I'll be posting tutorials regularly.

[spookyman166]

solar and tandem = kings

i love it im so gonna follow it.

[tandem]

http://www.milw0rm.org/papers/117 has some useful information about reversing string encryption in different obfuscators.

[solarwind]

http://www.milw0rm.org/papers/117 has some useful information about reversing string encryption in different obfuscators.

Nice, I uploaded it to my server: http://www.pdfmenot.com/view/http://www.files.asssoft.org/Documents/Cracking_String_Encryption_In_Java_Obfuscated_Byte_Code.pdf

[super_]

auto cracker? hardly, all it seems to have done is loop through neXus's classfiles and try to find patterns.
P.S. StringEncoder being found in the module 'StringWrapper'?
wheres the string wrapping?

[solarwind]

auto cracker? hardly, all it seems to have done is loop through neXus's classfiles and try to find patterns.
P.S. StringEncoder being found in the module 'StringWrapper'?
wheres the string wrapping?

Didn't your mother ever tell you? If you don't have anything nice to say, don't say anything at all, unless it's constructive. Firstly, what you see in that output snippet isn't even 1/10th of my Auto Cracker. The naming is none of your bloody business. Holy shit, you're one irritating bastard.

[spookyman166]

sloar

isnt all the auths located in one central place. the splash screen and that is in SWTTHreads and the directory b

[solarwind]

sloar

isnt all the auths located in one central place. the splash screen and that is in SWTTHreads and the directory b

That is incorrect. The auth blocks are distributed sporadically. You need to search for them carefully. But I guess to search for them, you'll need to know how to decrypt strings. I'll cover that in a bit.

[spookyman166]

thanks solar you own

and can you post a tut on BCEL install and use please

[tandem]

And it will change with every single release.  Or atleast you should make the assumption it will.  That is why we suggest you create a program to search for them.

or you can manually do it the search each and every release, if you're a masochist like super. =P

[solarwind]

thanks solar you own

and can you post a tut on BCEL install and use please

Sure thing bro.

[solarwind]

And it will change with every single release.  Or atleast you should make the assumption it will.  That is why we suggest you create a program to search for them.

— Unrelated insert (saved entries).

-- ==== Sys2Proof/Machine/Mac.lean ====
section
/-! DEFINITION. The MAC header of IEEE 802.15.4-2020 as NIB_B parses it (10 R259), and the bytes of an acknowledgement (09 R237,
R527). The specification names the standard for the layout of the header: PRESUMED (log entry 8). -/

namespace Sys2Proof.Machine

/-- What parsing gives: more bytes are needed, the header is bad, or the header. -/
inductive MacParse where
  | more
  | bad
  | ok (h : MacHdr)
  deriving DecidableEq, Repr

/-- The MIC bytes of a security level (12 R310). -/
def micLen (level : Nat) : Nat :=
  match level % 4 with
  | 1 => 4 | 2 => 8 | 3 => 16 | _ => 0

/-- The little-endian number in the `n` bytes of `bs` from `off`. -/
def leAt (bs : List Byte) (off n : Nat) : Nat := ((bs.drop off).take n).foldr (fun b a => b.toNat + 256 * a) 0

/-- The frame control of a header, before its fields are read. -/
structure FrameCtl where
  size    : Nat
  ftype   : Nat
  version : Nat
  secured : Bool
  pending : Bool
  ackReq  : Bool
  comp    : Bool
  seqSup  : Bool
  ie      : Bool
  dstMode : Nat
  srcMode : Nat
  panBit  : Bool
  deriving DecidableEq, Repr

/-- The frame control of the first bytes: general frames, multipurpose frames of one or two bytes, fragment and extended frames
with no addresses. -/
def frameCtl (bs : List Byte) : Option FrameCtl :=
  match bs with
  | [] => none
  | b :: rest =>
    let n := b.toNat
    match n % 8 with
    | 5 =>
      if n.testBit 3 then
        match rest with
        | [] => none
        | c :: _ =>
          let m := c.toNat
          some ⟨2, 5, m / 16 % 4, m.testBit 1, m.testBit 3, m.testBit 6, false, m.testBit 2, m.testBit 7, n / 16 % 4, n / 64, m.testBit 0⟩
      else some ⟨1, 5, 0, false, false, false, false, false, false, n / 16 % 4, n / 64, false⟩
    | 6 => some ⟨1, 6, 0, false, false, false, false, true, false, 0, 0, false⟩
    | 7 => some ⟨1, 7, 0, false, false, false, false, true, false, 0, 0, false⟩
    | t =>
      match rest with
      | [] => none
      | c :: _ =>
        let m := c.toNat
        let v := m / 16 % 4
        some ⟨2, t, v, n.testBit 3, n.testBit 4, n.testBit 5, n.testBit 6, v == 2 && m.testBit 0, v == 2 && m.testBit 1,
          m / 4 % 4, m / 64, false⟩

/-- Whether the destination and the source PAN ID are present. -/
def panFields (f : FrameCtl) : Bool × Bool :=
  let d := f.dstMode != 0
  let s := f.srcMode != 0
  if f.ftype = 5 then (f.panBit, false)
  else if f.version = 2 then
    (if d && s then
      (if f.dstMode = 3 ∧ f.srcMode = 3 then (!f.comp, false) else (true, !f.comp))
     else if d then (!f.comp, false)
     else if s then (false, !f.comp)
     else (f.comp, false))
  else (d, s && !(f.comp && d))

/-- The bytes of an address of a mode. -/
def addrLen (mode : Nat) : Nat := if mode = 2 then 2 else if mode = 3 then 8 else 0

/-- An address of a mode at an offset. -/
def addrAt (bs : List Byte) (off mode : Nat) : Option MacAddr :=
  if mode = 2 then some (.short (leAt bs off 2)) else if mode = 3 then some (.ext (leAt bs off 8)) else none

/-- The header IEs from `off` on: their end and the places of the contents of CSL IEs; at most `fuel` of them. `lim` is where the MIC or
the FCS begins. -/
def headerIes (bs : List Byte) (lim : Nat) (csl : List Nat) : Nat → Nat → Option (Option (Nat × List Nat))
  | 0, _ => some none
  | fuel + 1, off =>
    if off = lim then some (some (off, csl))
    else if lim < off + 2 then some none
    else if bs.length < off + 2 then none
    else
      let w := leAt bs off 2
      let len := w % 128
      let el := w / 128 % 256
      if w.testBit 15 then some none
      else if lim < off + 2 + len then some none
      else if el = 0x7E ∨ el = 0x7F then (if len = 0 then some (some (off + 2, csl)) else some none)
      else headerIes bs lim (if el = 0x1A ∧ 4 ≤ len then csl ++ [off + 2] else csl) fuel (off + 2 + len)

/-- Parse a MAC header: `bs` the bytes received, `lim` the PSDU length without the FCS. -/
def parseMac (bs : List Byte) (lim : Nat) : MacParse :=
  match frameCtl bs with
  | none => if lim ≤ bs.length then .bad else .more
  | some f =>
    if f.ftype = 4 ∨ f.dstMode = 1 ∨ f.srcMode = 1 then .bad
    else
      let seqOff := f.size
      let o1 := seqOff + (if f.seqSup then 0 else 1)
      let pans := panFields f
      let o2 := o1 + (if pans.1 then 2 else 0)
      let o3 := o2 + addrLen f.dstMode
      let o4 := o3 + (if pans.2 then 2 else 0)
      let o5 := o4 + addrLen f.srcMode
      if lim < o5 ∨ (f.secured ∧ lim < o5 + 1) then .bad
      else if bs.length < o5 ∨ (f.secured ∧ bs.length < o5 + 1) then .more
      else
        let sc := if f.secured then leAt bs o5 1 else 0
        let fcSup := sc.testBit 5
        let kmode := sc / 8 % 4
        let kidLen := if kmode = 0 then 0 else if kmode = 1 then 1 else if kmode = 2 then 5 else 9
        let auxLen := if f.secured then 1 + (if fcSup then 0 else 4) + kidLen else 0
        let o6 := o5 + auxLen
        let lim2 := lim - (if f.secured then micLen (sc % 8) else 0)
        if lim2 < o6 ∨ lim < (if f.secured then micLen (sc % 8) else 0) then .bad
        else if bs.length < o6 then .more
        else
          let kidOff := o5 + 1 + (if fcSup then 0 else 4)
          let mk (hl : Nat) (csl : List Nat) : MacHdr :=
            { ftype := f.ftype, version := f.version, secured := f.secured, pending := f.pending, ackReq := f.ackReq
              seq := if f.seqSup then none else some (leAt bs seqOff 1)
              dstPan := if pans.1 then some (leAt bs o1 2) else none
              dstAddr := addrAt bs o2 f.dstMode
              srcPan := if pans.2 then some (leAt bs o3 2) else none
              srcAddr := addrAt bs o4 f.srcMode
              secLevel := sc % 8, keyMode := kmode, fcSup := f.secured && fcSup, asnNonce := sc.testBit 6
              counter := if f.secured && !fcSup then leAt bs (o5 + 1) 4 else 0
              keyId := (bs.drop kidOff).take kidLen
              auxAt := o5, auxLen := auxLen, hdrLen := hl, cslAt := csl }
          if f.ie then
            match headerIes bs lim2 [] (lim + 1) o6 with
            | none => .more
            | some none => .bad
            | some (some (e, c)) => .ok (mk e c)
          else .ok (mk o6 [])

/-- The MIC a header announces. -/
def hdrMic (h : MacHdr) : Nat := if h.secured then micLen h.secLevel else 0

/-- The header of a frame that software wrote (10 R251, R255): with SECURE = 1 its MIC is still to come, otherwise the bytes hold it. -/
def parseOut (bs : List Byte) (secure : Bool) : MacParse :=
  if secure then
    (match ([0, 4, 8, 16] : List Nat).findSome? (fun m => match parseMac bs (bs.length + m) with
        | .ok h => if hdrMic h = m then some h else none
        | _ => none) with
     | some h => .ok h
     | none => .bad)
  else parseMac bs bs.length

/-- The places of CSL IEs among some header IEs that start at `off` (09 R247). -/
def cslPlaces (ies : List Byte) (off : Nat) : List Nat :=
  match headerIes ies ies.length [] (ies.length + 1) 0 with
  | some (some (_, ps)) => ps.map (off + ·)
  | _ => []

/-- Whether two headers name the same source (06 R148): the same extended address, or the same short address in the same PAN, which is the
destination's where the source's was elided. -/
def sourcePan (h : MacHdr) : Option Nat := match h.srcAddr with
  | some (.short _) => (match h.srcPan with | some p => some p | none => h.dstPan)
  | _ => none

/-- The key index of a header: the last byte of its key identifier. -/
def keyIndex (h : MacHdr) : Nat := match h.keyId.getLast? with | some b => b.toNat | none => 0

/-- The addressing mode of an address. -/
def addrMode : Option MacAddr → Nat
  | none => 0
  | some (.short _) => 2
  | some (.ext _) => 3

/-- The bytes of an address. -/
def addrBytes : Option MacAddr → List Byte
  | none => []
  | some (.short a) => (List.range 2).map (fun i => BitVec.ofNat 8 (a / 256 ^ i))
  | some (.ext a) => (List.range 8).map (fun i => BitVec.ofNat 8 (a / 256 ^ i))

/-- The PAN ID an enhanced acknowledgement carries (09 R527). -/
def ackPan (h : MacHdr) : Option Nat := match h.srcPan with | some p => some p | none => h.dstPan

/-- The PAN ID compression bit of an acknowledgement with a destination mode, a source mode and a PAN ID or none (09 R527). -/
def ackComp (dst src : Nat) (pan : Bool) : Bool :=
  if dst = 0 then pan
  else if src = 0 ∨ (dst = 3 ∧ src = 3) then !pan
  else true

/-- The MAC header of an enhanced acknowledgement (09 R237): `own` the own address or none, `ies` the header IEs, `aux` the
auxiliary security header; `payloadFollows` never holds, so no termination IE is needed. -/
def enhancedAck (h : MacHdr) (own : Option MacAddr) (fp : Bool) (aux ies : List Byte) : List Byte :=
  let dm := addrMode h.srcAddr
  let sm := addrMode own
  let pan := ackPan h
  let b0 := 2 + (if h.secured then 8 else 0) + (if fp then 16 else 0) + (if ackComp dm sm pan.isSome then 64 else 0)
  let b1 := (if h.seq.isNone then 1 else 0) + (if ies.isEmpty then 0 else 2) + dm * 4 + 0x20 + sm * 64
  [BitVec.ofNat 8 b0, BitVec.ofNat 8 b1] ++ (match h.seq with | some q => [BitVec.ofNat 8 q] | none => []) ++
    (match pan with | some p => [BitVec.ofNat 8 p, BitVec.ofNat 8 (p / 256)] | none => []) ++
    addrBytes h.srcAddr ++ addrBytes own ++ aux ++ ies

/-- An immediate acknowledgement (09 R237). -/
def immediateAck (h : MacHdr) (fp : Bool) : List Byte :=
  [BitVec.ofNat 8 (2 + (if fp then 16 else 0)), BitVec.ofNat 8 (h.version * 16), BitVec.ofNat 8 (h.seq.getD 0)]

/-- A Time Correction IE (09 R239). -/
def timeCorrIe (us : Int) : List Byte :=
  [0x02, 0x0F, BitVec.ofNat 8 (((clampInt (-2047) 2047 us) % 4096).toNat), BitVec.ofNat 8 (((clampInt (-2047) 2047 us) % 4096).toNat / 256)]

end Sys2Proof.Machine
end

or you can manually do it the search each and every release, if you're a masochist like super. =P

ROFL that is so true. If you have the patience (or stupidity) like super_, you can search for them by hand every single release. The class names change EVERY release.

[spookyman166]

And it will change with every single release.  Or atleast you should make the assumption it will.  That is why we suggest you create a program to search for them.

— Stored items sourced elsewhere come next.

/-- The reading of the detector over a measured frame (04 R112, R114): `e` is the measured output minus the applied power in 1/32 dB.
Half of an odd error is rounded either way by a free value (log entry 1). -/
def detector (s : State) (t : TxJob) (e : Int) : State :=
  let comp := s.get F.RTX_CFG_COMP
  let closed := comp = 2 ∨ comp = 3
  let s1 := if closed then
      (let (b, s0) := if e % 2 = 1 then (match s.freeVal with | (w, q) => ((w.toNat % 2 : Nat), q)) else (0, s)
       let l := s0.getInt (loopOfs t.path) - (e / 2 + b)
       let l1 := clampInt (-64) 64 l
       let s2 := s0.putInt (loopOfs t.path) l1
       if l1 ≠ l ∨ l1 = 64 ∨ l1 = -64 then s2.flag P.RTX 4 else s2)
    else s
  if (closed ∧ (96 < e ∨ e < -96)) ∨ e < -320 then s1.reportFault (unitCode 3 t.path) .transient else s1

end State

open State

/-- The transmission whose turn it is begins its sequence (04 R103): a committed acknowledgement, or the command's. -/
def State.sequenceStart (s : State) : State :=
  if s.txSending then s
  else
    let opJob := match s.radio.tx with
      | some t => if t.stage = .wait then some t else none
      | none => none
    match s.ackDue, opJob with
    | some (k, x), none => s.txAckStart k x
    | none, some t => s.txOpStart t
    | some (k, x), some t =>
      (match t.t0 with
       | some i => if notBefore x.t0 i then s.txOpStart t else s.txAckStart k x
       | none => if notBefore (addTicks s.count (usTicks 8)) x.t0 then s.txAckStart k x else s.txOpStart t)
    | none, none => s

/-- TX_SEQUENCE_START (04 R103, R119): T0 − 8 µs of the transmission whose turn it is. -/
def execTxSequenceStart (round : Option Sense) (s : State) : Host.Outcome State Fault Refusal := .next (s.roundNow round).sequenceStart

/-- RAMP_UP_START (04 R103): the PA is enabled and the ramp-up starts. -/
def execRampUpStart (s : State) : Host.Outcome State Fault Refusal :=
  .next (match s.radio.tx with
    | some t => if t.stage = .sequence then s.setRadio (fun r => { r with tx := some { t with stage := .rampUp } }) else s
    | none => s)

/-- The bad word among the data bytes of a transmit chain, as the address of its block's data, with the bytes it uses (13 R325). -/
def State.chainBad (s : State) (first : Bool) : List Nat → Option (Nat × Nat)
  | [] => none
  | b :: bs =>
    let a := blockAddr b + dataStart first true
    let n := bitsOf (s.linkWord b) 16 7
    if s.rangeBad a n then some (a, n) else s.chainBad false bs

/-- ON_AIR (04 R103): T0, the first preamble sample; TX_ON is published. A frame whose data holds a double-bit error ramps down and ends
HW_FAULT once the modulator meets it (21 R470). -/
def execOnAir (s : State) : Host.Outcome State Fault Refusal :=
  .next (match s.radio.tx with
    | some t =>
      if t.stage = .rampUp then
        (let s1 := ((s.setRadio (fun r => { r with tx := some { t with stage := .onAir, onAirAt := s.count } })).setPageSt P.RTX 3).event P.RAD 1
         match s1.chainBad true t.chain with
         | some (a, n) => (s1.faultRange a n).txFail 6
         | none => s1)
      else s
    | none => s)

/-- The last sample of a frame has left (04 R103, R112; 09 R241): the detector takes a measured frame, an acknowledgement's record gets
ACK_SENT, and its context is free. -/
def State.frameSent (s1 : State) (t : TxJob) (det : Option Int) : State :=
  let s2 := optDo det s1 (fun e => s1.detector t e)
  match t.src with
  | .op => s2
  | .ack k =>
    let s3 := optDo (s2.ctxs.getD k ctx0).headRec s2 (fun a => s2.setRecFlag a 1)
    let s4 := (s3.event P.LNK 2).ctxFree k
    optDo s4.radio.abortOp s4 (fun op => (s4.setRadio (fun r => { r with abortOp := none })).abortNow op)

/-- FRAME_TX_END (04 R103, R112, R114; 05 R122; 09 R241): TE, the last sample of the frame; the transition to the exit state begins. `det` is the output measured over the frame minus
the applied power in 1/32 dB; it counts for a measured frame only. An acknowledgement's record gets ACK_SENT. -/
def execFrameTxEnd (det : Option Int) (s : State) : Host.Outcome State Fault Refusal :=
  .next (match s.radio.tx with
    | none => s
    | some t =>
      if t.stage ≠ .onAir then s
      else
        let t1 := { t with stage := .rampDown, te := s.count }
        let s1 := (((s.setRadio (fun r => { r with tx := some t1 })).setPageSt P.RTX 4).event P.RAD 2).exitBegins t1
        let meas := decide (usTicks 40 ≤ subTicks s.count t.onAirAt) && decide (0 ≤ t.applied) && !t.ilim
        s1.frameSent t (if meas then det else none))

/-- RAMP_DOWN_END (04 R96, R103; 05 R133): the PA is off and the reservation ends. A transmission that waits is judged from here on, since
its earliest T0 counts from this instant. -/
def execRampDownEnd (s : State) : Host.Outcome State Fault Refusal :=
  .next (match s.radio.tx with
    | none => s
    | some t =>
      if t.stage ≠ .rampDown then s
      else
        let s1 := (s.setRadio (fun r => { r with tx := some { t with stage := .tail } })).setPageSt P.RTX 1
        let s2 := s1.crsRelease (match t.src with | .op => .tx | .ack k => .ack k)
        let aborting := match s2.radio.op with | some o => o.opcode == opAbort | none => false
        if s2.txWaits && !aborting && s2.radio.txNext.isNone then s2.txEnd t else s2)

/-- ANT_SEL_EXIT (04 R102, R103; 05 R122, R135, R141): 6 µs after the ramp-down started the transmission has ended. -/
def execAntSelExit (s : State) : Host.Outcome State Fault Refusal :=
  .next (match s.radio.tx with
    | none => s
    | some t => if t.stage ≠ .tail then s else s.txEnd t)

or you can manually do it the search each and every release, if you're a masochist like super. =P

ROFL that is so true. If you have the patience (or stupidity) like super_, you can search for them by hand every single release. The class names change EVERY release.

then how would you know which one is which with out hand checking them

[solarwind]

And it will change with every single release.  Or atleast you should make the assumption it will.  That is why we suggest you create a program to search for them.

or you can manually do it the search each and every release, if you're a masochist like super. =P

ROFL that is so true. If you have the patience (or stupidity) like super_, you can search for them by hand every single release. The class names change EVERY release.

then how would you know which one is which with out hand checking them

Therein lies the beauty of the updater, the auto cracker, the class parser framework. They all work on the same principle: find a pattern and search for it in the code.

[spookyman166]

and im kinda guessing you will let me find out that?